-- ==== Sys2Proof/Machine/Step.lean ====
section
/-! DEFINITION. One step of the machine: the next move, or with no move waiting one unit of the sequencer's work. -/

namespace Sys2Proof.Machine

/-- The state with its first move taken off. -/
def State.popMove (s : State) : State := { s with moves := s.moves.tail }

/-- One step. The first move says which agent acts (R12, R63); with no move waiting the sequencer goes on by itself, so
every command completes (R239). -/
def step (s : State) : Host.Outcome State Fault Refusal :=
  match s.moves with
  | [] => s.unit
  | .work :: _ => s.popMove.unit
  | .read off width :: _ => .next (s.popMove.hostRead off width)
  | .write off width v :: _ => s.popMove.hostWrite runCommand off width v
  | .post off width v :: _ => s.popMove.hostWrite postCommand off width v
  | .reset :: _ => .next s.popMove.resetAgain

/-- The instruction whose bits the opcode table numbers w, of nbits bits, placed where the next step fetches it. A
command becomes the next move, a `CMD` write to the idle block. An event becomes `EVQ[0]` of a render in progress
that has one event and stands at it: MODE RENDERING, K = CUR = 0, NEV = 1, BLEN no lower than the event's TS where
MAX_BLEN allows it, and the next move a unit of the sequencer's work. Bits that are no instruction are placed as an
event word, whose step takes the fault of R86. -/
def State.withFetchWord (s : State) (nbits w : Nat) : State :=
  let e : EventWord := BitVec.ofNat 64 w
  let event : State :=
    { (s.writeWord (evqAddr 0) (eventLow e)).writeWord (evqAddr 0 + 4) (eventHigh e) with
      mode := .rendering, k := 0, cur := 0, nev := 1,
      blen := if (evTs e).toNat ≤ s.cfg.maxBlen ∧ s.blen.toNat < (evTs e).toNat then evTs e else s.blen,
      moves := .work :: s.moves }
  match decodeTableWord nbits w with
  | some (.prepare _) => { s with mode := .idle, moves := .write offCmd 4 (BitVec.ofNat 32 w) :: s.moves }
  | some (.render _) => { s with mode := .idle, moves := .write offCmd 4 (BitVec.ofNat 32 w) :: s.moves }
  | some (.noteOn _ _ _ _) => event
  | some (.noteOff _ _ _ _) => event
  | some (.allNotesOff _ _ _ _) => event
  | none => event

end Sys2Proof.Machine
end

**EXERCISE**
Copy each line of the records that has "whose" in it.

**TASK RESULT**
/-- The instruction whose bits the opcode table numbers w, of nbits bits, placed where the next step fetches it. A
event word, whose step takes the fault of R86. -/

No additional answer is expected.